Once the line with "c, decode_wellFormed c⟩⟩" is found in the data, output it and each following line exactly, up to and including the line with "intro i rest h", and nothing before or after.

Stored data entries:
☆ ☆ ☆ ☆ ☆
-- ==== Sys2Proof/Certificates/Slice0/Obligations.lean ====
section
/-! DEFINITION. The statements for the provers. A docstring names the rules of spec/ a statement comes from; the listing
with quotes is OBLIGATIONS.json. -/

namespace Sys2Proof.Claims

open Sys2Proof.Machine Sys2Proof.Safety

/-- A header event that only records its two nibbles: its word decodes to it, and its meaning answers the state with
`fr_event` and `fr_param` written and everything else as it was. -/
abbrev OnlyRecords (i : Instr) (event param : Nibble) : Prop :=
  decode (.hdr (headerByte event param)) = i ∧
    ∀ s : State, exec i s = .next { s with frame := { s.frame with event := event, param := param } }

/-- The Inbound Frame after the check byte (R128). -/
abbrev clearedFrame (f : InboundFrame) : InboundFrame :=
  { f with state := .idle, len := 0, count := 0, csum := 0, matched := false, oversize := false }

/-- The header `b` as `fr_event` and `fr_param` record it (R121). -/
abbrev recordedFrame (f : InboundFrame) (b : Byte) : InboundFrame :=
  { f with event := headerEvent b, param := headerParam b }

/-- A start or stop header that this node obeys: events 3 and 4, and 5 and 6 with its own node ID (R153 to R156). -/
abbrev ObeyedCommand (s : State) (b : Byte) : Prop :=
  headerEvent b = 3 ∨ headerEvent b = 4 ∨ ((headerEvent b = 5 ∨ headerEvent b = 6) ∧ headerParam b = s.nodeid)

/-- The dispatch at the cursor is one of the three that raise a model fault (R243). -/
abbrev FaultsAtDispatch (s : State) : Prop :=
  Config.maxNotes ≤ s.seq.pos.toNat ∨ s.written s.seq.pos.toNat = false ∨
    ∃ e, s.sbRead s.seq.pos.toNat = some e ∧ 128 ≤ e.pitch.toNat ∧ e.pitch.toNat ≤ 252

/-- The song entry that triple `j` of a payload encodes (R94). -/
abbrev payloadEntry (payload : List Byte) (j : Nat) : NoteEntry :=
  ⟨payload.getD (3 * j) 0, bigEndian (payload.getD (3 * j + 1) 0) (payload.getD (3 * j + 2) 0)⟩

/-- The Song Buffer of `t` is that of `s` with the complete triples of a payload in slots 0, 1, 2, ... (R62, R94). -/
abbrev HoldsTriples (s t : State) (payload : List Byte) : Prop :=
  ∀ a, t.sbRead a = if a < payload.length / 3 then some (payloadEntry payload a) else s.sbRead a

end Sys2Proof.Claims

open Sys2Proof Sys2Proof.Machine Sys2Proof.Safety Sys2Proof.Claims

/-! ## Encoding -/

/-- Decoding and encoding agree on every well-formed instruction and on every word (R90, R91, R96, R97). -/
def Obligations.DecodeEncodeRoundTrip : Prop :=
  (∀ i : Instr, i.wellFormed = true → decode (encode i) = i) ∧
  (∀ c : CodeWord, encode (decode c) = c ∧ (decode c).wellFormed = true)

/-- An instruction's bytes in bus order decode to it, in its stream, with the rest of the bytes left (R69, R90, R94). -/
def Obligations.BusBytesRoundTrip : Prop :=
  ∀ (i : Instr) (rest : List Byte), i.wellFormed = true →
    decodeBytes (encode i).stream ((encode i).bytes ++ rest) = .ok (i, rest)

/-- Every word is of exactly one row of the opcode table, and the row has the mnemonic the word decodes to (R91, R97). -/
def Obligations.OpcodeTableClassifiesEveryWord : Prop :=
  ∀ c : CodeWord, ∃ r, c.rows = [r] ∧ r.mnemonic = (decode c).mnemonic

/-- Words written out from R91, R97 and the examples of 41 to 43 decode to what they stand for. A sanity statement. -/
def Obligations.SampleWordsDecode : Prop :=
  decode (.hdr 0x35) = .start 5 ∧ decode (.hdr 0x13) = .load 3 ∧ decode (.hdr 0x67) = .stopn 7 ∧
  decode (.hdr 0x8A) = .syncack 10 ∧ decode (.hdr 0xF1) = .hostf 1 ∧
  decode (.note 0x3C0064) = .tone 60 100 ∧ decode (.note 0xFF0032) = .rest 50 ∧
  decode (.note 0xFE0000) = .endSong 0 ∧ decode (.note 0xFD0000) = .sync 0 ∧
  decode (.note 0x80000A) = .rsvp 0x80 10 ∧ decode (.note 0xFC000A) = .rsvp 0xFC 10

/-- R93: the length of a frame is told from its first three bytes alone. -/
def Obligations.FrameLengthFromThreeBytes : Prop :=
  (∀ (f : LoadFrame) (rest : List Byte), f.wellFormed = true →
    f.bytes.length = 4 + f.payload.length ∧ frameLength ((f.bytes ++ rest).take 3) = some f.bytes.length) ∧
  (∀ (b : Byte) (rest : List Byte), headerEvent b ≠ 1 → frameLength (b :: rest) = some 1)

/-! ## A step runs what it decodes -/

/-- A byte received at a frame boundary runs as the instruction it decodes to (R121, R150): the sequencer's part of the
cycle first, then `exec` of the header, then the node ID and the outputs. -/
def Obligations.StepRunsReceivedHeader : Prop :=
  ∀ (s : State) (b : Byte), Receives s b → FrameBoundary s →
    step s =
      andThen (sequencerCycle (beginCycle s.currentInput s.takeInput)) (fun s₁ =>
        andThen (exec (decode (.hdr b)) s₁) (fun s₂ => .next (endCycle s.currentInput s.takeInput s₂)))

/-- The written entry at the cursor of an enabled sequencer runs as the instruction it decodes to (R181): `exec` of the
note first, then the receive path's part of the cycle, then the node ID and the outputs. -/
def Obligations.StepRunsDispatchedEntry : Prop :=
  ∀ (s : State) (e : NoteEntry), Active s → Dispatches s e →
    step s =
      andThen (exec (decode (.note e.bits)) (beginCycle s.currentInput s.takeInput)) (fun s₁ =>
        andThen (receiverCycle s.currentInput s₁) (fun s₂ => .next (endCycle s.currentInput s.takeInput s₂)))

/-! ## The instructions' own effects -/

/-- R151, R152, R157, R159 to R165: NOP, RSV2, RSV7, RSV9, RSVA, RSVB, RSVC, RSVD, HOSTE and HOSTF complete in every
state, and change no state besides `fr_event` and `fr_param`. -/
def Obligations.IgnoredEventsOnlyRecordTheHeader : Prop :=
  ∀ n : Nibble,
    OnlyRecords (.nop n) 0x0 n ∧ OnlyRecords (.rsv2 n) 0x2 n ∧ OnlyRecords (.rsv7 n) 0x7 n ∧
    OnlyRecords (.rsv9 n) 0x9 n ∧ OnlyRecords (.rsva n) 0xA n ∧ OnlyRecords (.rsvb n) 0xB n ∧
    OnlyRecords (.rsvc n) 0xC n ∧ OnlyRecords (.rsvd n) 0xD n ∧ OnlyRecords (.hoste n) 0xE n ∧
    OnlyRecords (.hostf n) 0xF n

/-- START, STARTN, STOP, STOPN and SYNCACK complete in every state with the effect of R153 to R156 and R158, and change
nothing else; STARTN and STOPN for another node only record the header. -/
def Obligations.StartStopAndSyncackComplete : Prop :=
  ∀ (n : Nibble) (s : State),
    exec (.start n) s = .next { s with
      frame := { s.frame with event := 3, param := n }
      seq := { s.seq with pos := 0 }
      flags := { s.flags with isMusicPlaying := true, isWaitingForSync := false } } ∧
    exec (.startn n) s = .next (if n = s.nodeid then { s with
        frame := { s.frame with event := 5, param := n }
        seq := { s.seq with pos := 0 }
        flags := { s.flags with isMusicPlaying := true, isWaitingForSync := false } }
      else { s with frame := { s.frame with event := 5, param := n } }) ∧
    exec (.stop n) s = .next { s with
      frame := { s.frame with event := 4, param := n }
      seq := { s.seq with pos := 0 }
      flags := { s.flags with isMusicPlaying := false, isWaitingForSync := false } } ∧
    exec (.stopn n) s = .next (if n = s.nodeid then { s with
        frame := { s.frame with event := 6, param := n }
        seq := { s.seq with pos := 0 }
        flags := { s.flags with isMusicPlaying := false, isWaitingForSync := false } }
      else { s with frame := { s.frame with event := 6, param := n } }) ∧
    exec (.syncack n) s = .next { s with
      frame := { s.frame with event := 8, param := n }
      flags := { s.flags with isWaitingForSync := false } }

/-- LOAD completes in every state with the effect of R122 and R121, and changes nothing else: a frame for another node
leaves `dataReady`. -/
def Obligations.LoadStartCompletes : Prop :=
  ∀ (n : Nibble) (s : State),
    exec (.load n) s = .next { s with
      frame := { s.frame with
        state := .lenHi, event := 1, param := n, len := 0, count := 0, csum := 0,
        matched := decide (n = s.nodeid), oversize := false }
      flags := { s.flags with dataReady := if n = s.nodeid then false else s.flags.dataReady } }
☆ ☆ ☆ ☆ ☆
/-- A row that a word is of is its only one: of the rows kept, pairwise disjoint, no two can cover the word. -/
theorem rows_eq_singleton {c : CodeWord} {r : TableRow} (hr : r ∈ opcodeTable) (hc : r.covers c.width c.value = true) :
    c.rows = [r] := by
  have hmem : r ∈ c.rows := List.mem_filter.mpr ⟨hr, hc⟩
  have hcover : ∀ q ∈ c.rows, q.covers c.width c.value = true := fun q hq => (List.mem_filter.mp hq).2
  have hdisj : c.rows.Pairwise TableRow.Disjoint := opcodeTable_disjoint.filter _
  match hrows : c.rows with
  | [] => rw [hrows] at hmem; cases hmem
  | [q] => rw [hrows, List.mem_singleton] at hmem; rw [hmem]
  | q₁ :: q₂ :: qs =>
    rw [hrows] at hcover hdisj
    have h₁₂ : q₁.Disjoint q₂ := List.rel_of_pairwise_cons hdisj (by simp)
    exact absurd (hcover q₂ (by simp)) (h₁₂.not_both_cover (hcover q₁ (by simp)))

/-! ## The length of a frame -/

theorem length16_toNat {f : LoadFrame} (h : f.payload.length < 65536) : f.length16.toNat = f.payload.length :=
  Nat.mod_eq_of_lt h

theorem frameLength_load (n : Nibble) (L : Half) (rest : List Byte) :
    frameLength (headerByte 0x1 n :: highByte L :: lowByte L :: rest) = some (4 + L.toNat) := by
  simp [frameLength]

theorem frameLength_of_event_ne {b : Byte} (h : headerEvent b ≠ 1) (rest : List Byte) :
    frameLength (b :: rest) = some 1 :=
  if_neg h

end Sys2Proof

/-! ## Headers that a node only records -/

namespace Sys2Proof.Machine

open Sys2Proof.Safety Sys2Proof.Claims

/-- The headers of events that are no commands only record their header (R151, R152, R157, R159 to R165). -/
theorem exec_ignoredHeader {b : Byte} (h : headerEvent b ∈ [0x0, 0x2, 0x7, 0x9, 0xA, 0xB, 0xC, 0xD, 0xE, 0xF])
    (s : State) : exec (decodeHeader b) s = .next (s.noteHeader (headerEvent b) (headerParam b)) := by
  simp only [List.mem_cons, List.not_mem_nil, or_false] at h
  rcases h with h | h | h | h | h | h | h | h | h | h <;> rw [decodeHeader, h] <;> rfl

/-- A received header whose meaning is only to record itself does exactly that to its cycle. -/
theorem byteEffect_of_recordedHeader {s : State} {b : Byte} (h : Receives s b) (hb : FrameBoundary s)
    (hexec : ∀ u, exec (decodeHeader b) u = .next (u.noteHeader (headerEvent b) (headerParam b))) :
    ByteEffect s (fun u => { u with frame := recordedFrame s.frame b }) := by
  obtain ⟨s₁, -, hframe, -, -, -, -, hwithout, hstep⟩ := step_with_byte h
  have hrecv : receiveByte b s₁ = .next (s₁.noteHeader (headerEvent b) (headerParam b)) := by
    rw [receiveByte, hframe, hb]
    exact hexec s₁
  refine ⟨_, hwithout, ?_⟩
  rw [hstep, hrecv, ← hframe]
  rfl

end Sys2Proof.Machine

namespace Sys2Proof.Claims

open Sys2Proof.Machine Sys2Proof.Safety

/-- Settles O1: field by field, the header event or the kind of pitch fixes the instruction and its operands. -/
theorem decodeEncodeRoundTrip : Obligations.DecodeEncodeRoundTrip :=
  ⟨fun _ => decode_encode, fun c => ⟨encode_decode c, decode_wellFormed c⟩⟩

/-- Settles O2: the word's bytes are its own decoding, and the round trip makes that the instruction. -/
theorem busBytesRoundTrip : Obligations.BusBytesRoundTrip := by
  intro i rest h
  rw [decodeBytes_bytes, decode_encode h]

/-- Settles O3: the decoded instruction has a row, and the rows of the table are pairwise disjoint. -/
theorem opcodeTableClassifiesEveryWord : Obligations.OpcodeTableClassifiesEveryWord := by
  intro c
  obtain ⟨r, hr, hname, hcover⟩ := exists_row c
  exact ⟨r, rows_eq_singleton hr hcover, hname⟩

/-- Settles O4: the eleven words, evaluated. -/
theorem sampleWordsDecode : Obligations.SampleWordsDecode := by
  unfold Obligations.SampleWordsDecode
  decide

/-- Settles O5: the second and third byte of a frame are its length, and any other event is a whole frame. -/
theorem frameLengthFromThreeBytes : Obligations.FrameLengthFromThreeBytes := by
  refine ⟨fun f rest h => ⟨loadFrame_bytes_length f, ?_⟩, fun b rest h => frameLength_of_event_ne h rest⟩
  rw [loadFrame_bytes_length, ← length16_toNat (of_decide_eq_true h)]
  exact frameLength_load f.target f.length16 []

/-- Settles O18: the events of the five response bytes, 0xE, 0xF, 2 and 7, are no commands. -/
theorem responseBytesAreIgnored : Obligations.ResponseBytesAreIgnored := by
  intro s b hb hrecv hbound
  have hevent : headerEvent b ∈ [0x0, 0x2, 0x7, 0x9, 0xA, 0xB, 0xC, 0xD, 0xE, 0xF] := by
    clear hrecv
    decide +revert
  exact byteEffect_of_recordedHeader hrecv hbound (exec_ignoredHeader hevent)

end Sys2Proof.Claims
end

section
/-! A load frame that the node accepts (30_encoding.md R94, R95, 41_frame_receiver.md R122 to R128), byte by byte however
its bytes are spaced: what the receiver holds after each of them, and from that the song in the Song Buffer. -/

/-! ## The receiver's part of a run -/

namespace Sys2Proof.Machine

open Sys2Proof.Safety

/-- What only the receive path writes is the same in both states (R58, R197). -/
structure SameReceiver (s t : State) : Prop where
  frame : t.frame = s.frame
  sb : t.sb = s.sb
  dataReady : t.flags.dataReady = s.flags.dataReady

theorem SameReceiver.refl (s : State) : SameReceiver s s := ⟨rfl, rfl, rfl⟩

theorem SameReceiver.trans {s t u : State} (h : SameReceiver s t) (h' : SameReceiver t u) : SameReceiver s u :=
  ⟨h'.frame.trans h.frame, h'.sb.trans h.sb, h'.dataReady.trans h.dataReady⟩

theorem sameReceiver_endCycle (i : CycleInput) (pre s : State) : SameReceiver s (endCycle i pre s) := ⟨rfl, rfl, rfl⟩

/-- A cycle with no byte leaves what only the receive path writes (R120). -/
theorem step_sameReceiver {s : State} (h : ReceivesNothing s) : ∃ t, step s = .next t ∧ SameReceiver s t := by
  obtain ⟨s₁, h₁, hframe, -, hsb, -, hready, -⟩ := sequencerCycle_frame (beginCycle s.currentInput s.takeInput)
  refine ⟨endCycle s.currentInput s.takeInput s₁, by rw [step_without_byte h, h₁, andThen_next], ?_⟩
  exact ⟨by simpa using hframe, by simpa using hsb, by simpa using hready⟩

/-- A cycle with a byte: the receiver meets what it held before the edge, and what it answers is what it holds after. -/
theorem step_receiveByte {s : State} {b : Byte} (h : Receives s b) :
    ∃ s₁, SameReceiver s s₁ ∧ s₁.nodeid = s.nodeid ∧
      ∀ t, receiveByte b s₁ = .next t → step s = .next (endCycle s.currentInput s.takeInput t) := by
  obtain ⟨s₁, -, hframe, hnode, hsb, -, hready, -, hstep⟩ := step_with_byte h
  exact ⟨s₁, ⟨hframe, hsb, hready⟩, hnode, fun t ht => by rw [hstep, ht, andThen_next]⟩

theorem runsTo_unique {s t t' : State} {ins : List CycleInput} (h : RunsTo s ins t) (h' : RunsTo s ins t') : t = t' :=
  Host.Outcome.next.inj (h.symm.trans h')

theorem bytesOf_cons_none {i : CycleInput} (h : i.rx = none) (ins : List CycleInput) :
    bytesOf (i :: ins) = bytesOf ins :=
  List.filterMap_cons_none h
☆ ☆ ☆ ☆ ☆
- **RESPONSE FOR THIS EXERCISE**
  ⟨fun _ => decode_encode, fun c => ⟨encode_decode c, decode_wellFormed c⟩⟩

/-- Settles O2: the word's bytes are its own decoding, and the round trip makes that the instruction. -/
theorem busBytesRoundTrip : Obligations.BusBytesRoundTrip := by
  intro i rest h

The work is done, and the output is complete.